While REST offers multiple API versions, GraphQL uses a single, evolving version that gives continuous access to new features and contributes to cleaner, more maintainable server code.
Detailed error messages. In a similar fashion to SOAP, GraphQL provides details to errors that occurred. Its error message includes all the resolvers and refers to the exact query part at fault.
Flexible permissions. GraphQL allows for selectively exposing certain functions while preserving private information. Meanwhile, REST architecture doesn’t reveal data in portions. It’s either all or nothing.
Performance issues. GraphQL trades off complexity for its power. Having too many nested fields in one request can lead to system overload. So, REST remains a better option for complex queries.
Caching complexity. As GraphQL isn’t reusing HTTP caching semantics, it requires a custom caching effort.
A lot of pre-development education.

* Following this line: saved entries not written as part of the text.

/-- Each active lane takes the generator as the active lanes below it left it. -/
theorem foldLanes_eq (act : Mask) (g : Word) (f : Fin 32 → Word → Nat × Word) :
    foldLanes act g f = (activeVals act (fun i => (f i (srgBefore act g f i.val)).1), srgBefore act g f 32) := by
  have key (n : Nat) (hn : n ≤ 32) : ((List.finRange 32).take n).foldl (fun r i =>
        if act.getLsbD i.val then (r.1 ++ [(i.val, (f i r.2).1)], (f i r.2).2) else r) ([], g)
      = ((((List.finRange 32).take n).filter (fun i => act.getLsbD i.val)).map
          (fun i => (i.val, (f i (srgBefore act g f i.val)).1)), srgBefore act g f n) := by
    induction n with
    | zero => rfl
    | succ n ih =>
      have hget : (List.finRange 32)[n]'(by simpa using hn) = Fin.ofNat 32 n := by
        apply Fin.ext
        simp [Nat.mod_eq_of_lt hn]
      have hval : (Fin.ofNat 32 n).val = n := Nat.mod_eq_of_lt hn
      rw [List.take_succ_eq_append_getElem (by simpa using hn), hget, List.foldl_append, ih (by omega), List.filter_append,
        List.map_append, srgBefore, List.foldl_cons, List.foldl_nil, hval]
      by_cases hact : act.getLsbD n = true
      · rw [if_pos hact, if_pos hact, List.filter_cons_of_pos (by rw [hval]; exact hact), List.filter_nil, List.map_cons, List.map_nil, hval]
      · rw [if_neg hact, if_neg hact, List.filter_cons_of_neg (by rw [hval]; exact hact), List.filter_nil, List.map_nil, List.append_nil]
  have := key 32 le_rfl
  rwa [List.take_of_length_le (by simp)] at this

/-! ### What a converted slug holds -/

section Converted

variable (m : Slug) (n : Nat) (wide : Bool) (act : Mask) (y : Fin 32 → Nat) (g : Word)

theorem Slug.regsBut_srg : m.RegsBut { m with srg := g } [.srg] where
  g _ _ := rfl
  p _ _ := rfl
  v _ _ := rfl
  xa _ _ := rfl
  srg h := absurd (List.mem_singleton_self _) h

theorem Slug.restAs_srg (b : Bool) : m.RestAs { m with srg := g } b := ⟨rfl, by cases b <;> rfl⟩

theorem Slug.regsBut_writeWide (l : List (Nat × Nat)) :
    m.RegsBut (m.writeWide n wide act l) (.v n :: if wide then [.v (n + 1)] else []) := by
  cases wide
  · exact Slug.regsBut_writeV _ _ _ _
  · exact (Slug.regsBut_writeV _ _ _ _).append (Slug.regsBut_writeV _ _ _ _)

theorem Slug.restAs_writeWide (l : List (Nat × Nat)) (b : Bool) : m.RestAs (m.writeWide n wide act l) b := by
  cases wide
  · exact Slug.restAs_writeV _ _ _ _ _
  · exact (Slug.restAs_writeV _ _ _ _ _).trans (Slug.restAs_writeV _ _ _ _ _)

theorem Slug.slot_writeWide (l : List (Nat × Nat)) (b : Bool) : (m.writeWide n wide act l).slot b = m.slot b := by
  cases wide <;> simp [Slug.writeWide]

theorem Slug.regsBut_converted : m.RegsBut (m.converted n wide act y g) (.v n :: .srg :: if wide then [.v (n + 1)] else []) :=
  ((Slug.regsBut_writeWide m n wide act _).append (Slug.regsBut_srg _ g)).mono (by cases wide <;> simp)

theorem Slug.restAs_converted (b : Bool) : m.RestAs (m.converted n wide act y g) b :=
  (Slug.restAs_writeWide m n wide act _ b).trans (Slug.restAs_srg _ g b)

theorem Slug.slot_converted (b : Bool) : (m.converted n wide act y g).slot b = m.slot b :=
  (show _ = (m.writeWide n wide act (activeVals act y)).slot b by cases b <;> rfl).trans (Slug.slot_writeWide m n wide act _ b)

theorem Slug.readV_writeWide (l : List (Nat × Nat)) (i : Fin 32) :
    ((m.writeWide n wide act l).readV n)[i] = if act.getLsbD i.val then BitVec.ofNat 32 (laneOf l i) else (m.readV n)[i] := by
  cases wide <;> simp [Slug.writeWide, Slug.readV_writeV]

theorem Slug.readV_writeWide_succ (l : List (Nat × Nat)) (i : Fin 32) :
    ((m.writeWide n wide act l).readV (n + 1))[i]
      = if wide ∧ act.getLsbD i.val then BitVec.ofNat 32 (laneOf l i / 2 ^ 32) else (m.readV (n + 1))[i] := by
  cases wide <;> simp [Slug.writeWide, Slug.readV_writeV]

theorem Slug.readV_converted (k : Nat) :
    (m.converted n wide act y g).readV k = (m.writeWide n wide act (activeVals act y)).readV k := rfl

end Converted

/-- One lane of a `CVT` whose slug and operands are known: what it writes, and the generator after it. -/
def Ctx.cvtLane (c : Ctx) (w : Ops) (m : CnvMod) (df sf : CTy) (i : Fin 32) (g : Word) : Nat × Word :=
  Machine.cvtLane df sf m.rm m.sat (m.pos.extractLsb' 4 2).toNat (m.pos.extractLsb' 2 2).toNat g (c.m.srcC w sf w.a i)
    (c.m.readV w.d.num)[i].toNat

/-- `CVT` completes, and leaves its lanes converted, one drawing after the other. -/
theorem State.done_cvt {s : State} {w : Ops} {c : Ctx} (hc : s.ctx w.h = some c) {m : CnvMod} {df sf : CTy} {n : BitVec 7} (hd : w.d = .v n)
    (hdf : CTy.ofCode m.df = some df) (hsf : CTy.ofCode m.sf = some sf) :
    let gen := srgBefore c.act c.m.srg (c.cvtLane w m df sf)
    ∃ t, exec (.cvt w m) s = .next t
      ∧ s.Done t c c.nextPc (.v n.toNat :: .srg :: if df.width = 64 then [.v (n.toNat + 1)] else [])
      ∧ c.slugIn t = c.finish s.cyc c.nextPc (c.m.converted n.toNat (df.width == 64) c.act
          (fun i => (c.cvtLane w m df sf i (gen i.val)).1) (gen 32)) := by
  intro gen
  have hnum : w.d.num = n.toNat := by rw [hd]; rfl
  have hexec : exec (.cvt w m) s = .next ((s.modCur (fun u => u.converted n.toNat (df.width == 64) c.act
      (fun i => (c.cvtLane w m df sf i (gen i.val)).1) (gen 32))).retire c) := by
    show execCvt w m s = _
    rw [execCvt, vectorWord_eq hc]
    simp only [hdf, hsf, foldLanes_eq, ← hnum]
    rfl
  obtain ⟨hdone, hslug⟩ := State.done_of hc (fun u => u.converted n.toNat (df.width == 64) c.act
      (fun i => (c.cvtLane w m df sf i (gen i.val)).1) (gen 32)) c.nextPc _
    (Slug.regsBut_converted _ _ _ _ _ _) (Slug.restAs_converted _ _ _ _ _ _ _) (Slug.slot_converted _ _ _ _ _ _ _)
  simp only [beq_iff_eq] at hdone
  exact ⟨_, hexec, hdone, hslug⟩

end Sys2Proof.Machine

namespace Sys2Proof

open Sys2Proof.Machine

theorem convertInstructionResult : Claim.ConvertInstructionResult := by
  intro w m s c n df sf hc hd hdf hsf
  have hnum : w.d.num = n.toNat := by rw [hd]; rfl
  obtain ⟨t, hexec, hdone, hslug⟩ := State.done_cvt hc hd hdf hsf
  have hread (k : Nat) := (congrArg (·.readV k) hslug).trans ((Ctx.finish_readV _ _ _ _ _).trans (Slug.readV_converted _ _ _ _ _ _ _))
  refine ⟨t, srgBefore c.act c.m.srg (c.cvtLane w m df sf), hexec, hdone, rfl, ?_, fun i hi => ?_, fun i hi => ⟨?_, ?_, fun hw => ?_⟩,
    fun i hi => ⟨?_, ?_⟩⟩
  · rw [hslug]
    simp [Ctx.finish, Slug.converted]
  · rw [srgBefore_succ, if_neg (Bool.eq_false_iff.mp hi)]
  · rw [srgBefore_succ, if_pos hi]
    rfl
  · rw [hread, Slug.readV_writeWide, if_pos hi, laneOf_activeVals _ hi, ← hnum]
    rfl
  · rw [hread, Slug.readV_writeWide_succ, if_pos ⟨by simpa using hw, hi⟩, laneOf_activeVals _ hi]
    simp [Ctx.cvtLane, Machine.cvtLane, writeField, hw]
  · rw [hread, Slug.readV_writeWide, if_neg (Bool.eq_false_iff.mp hi)]
  · rw [hread, Slug.readV_writeWide_succ, if_neg fun h => Bool.eq_false_iff.mp hi h.2]

/-- Settles O7: `CVT` threads the generator through its lanes and writes their fields; the bits of a field are those written; a value
rounds as R116 says, an integer result lies within its type. -/
theorem conversionForms : Obligations.ConversionForms :=
  ⟨convertInstructionResult, laneFieldsReadBack, convertedValue⟩

end Sys2Proof

namespace Sys2Proof

open Sys2Proof.Machine

/-! ## Results fit their fields (spec/04 R116, R120, R125) -/

namespace FFmt

theorem signed_lt {f : FFmt} {c : Nat} (hc : c < f.signBit) (s : Bool) : f.signed s c < 2 ^ f.pad * (2 * f.signBit) :=
  Nat.mul_lt_mul_of_pos_left (by split_ifs <;> omega) (Nat.two_pow_pos _)

theorem overflow_lt {f : FFmt} (h : f.Proper) (mode : RM) (s sat : Bool) : FVal.overflow f mode s sat < f.signBit := by
  have hmax := h.maxCode_lt
  have hinf := h.infCode_lt
  unfold FVal.overflow
  split
  · exact hmax
  · cases mode <;> cases s <;> assumption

Not having enough time to figure out GraphQL niche operations and SDL, many projects decide to follow the well-known path of REST.
GraphQL use cases
Mobile API. In this case, network performance and single message payload optimization is important. So, GraphQL offers a more efficient data loading for mobile devices.
Complex systems and microservices. GraphQL is able to hide the complexity of multiple systems integration behind its API. Aggregating data from multiple places, it merges them into one global schema. This is particularly relevant for legacy infrastructures or third-party APIs that have expanded over time.
Which API pattern fits your use case best?
Every API project has different requirements and needs. Usually, the architectural choice depends on
- the programming language in use,
- the environment in which you’re developing, and
- the resources you have to spare, both human and financial.
Knowing all the tradeoffs that go into each design style, API designers can pick the one that’s going to fit the project best.
With its tight coupling, RPC works for internal microservices but it’s not an option for a strong external API or an API service.
SOAP is troublesome but its rich security features remain irreplaceable for billing operations, booking systems, and payments.
REST has the highest abstraction and best modeling of the API. But it tends to be heavier on the wire and chattier – a downside if you’re working on mobile.
GraphQL is a big step forward in terms of data fetching but not everyone has enough time and effort to get the hang of it.
At the end of the day, it makes sense to try a few small use cases with a particular style, and see if it fits your use case and solves your problems. If it does, try expanding and see if it fits more use cases.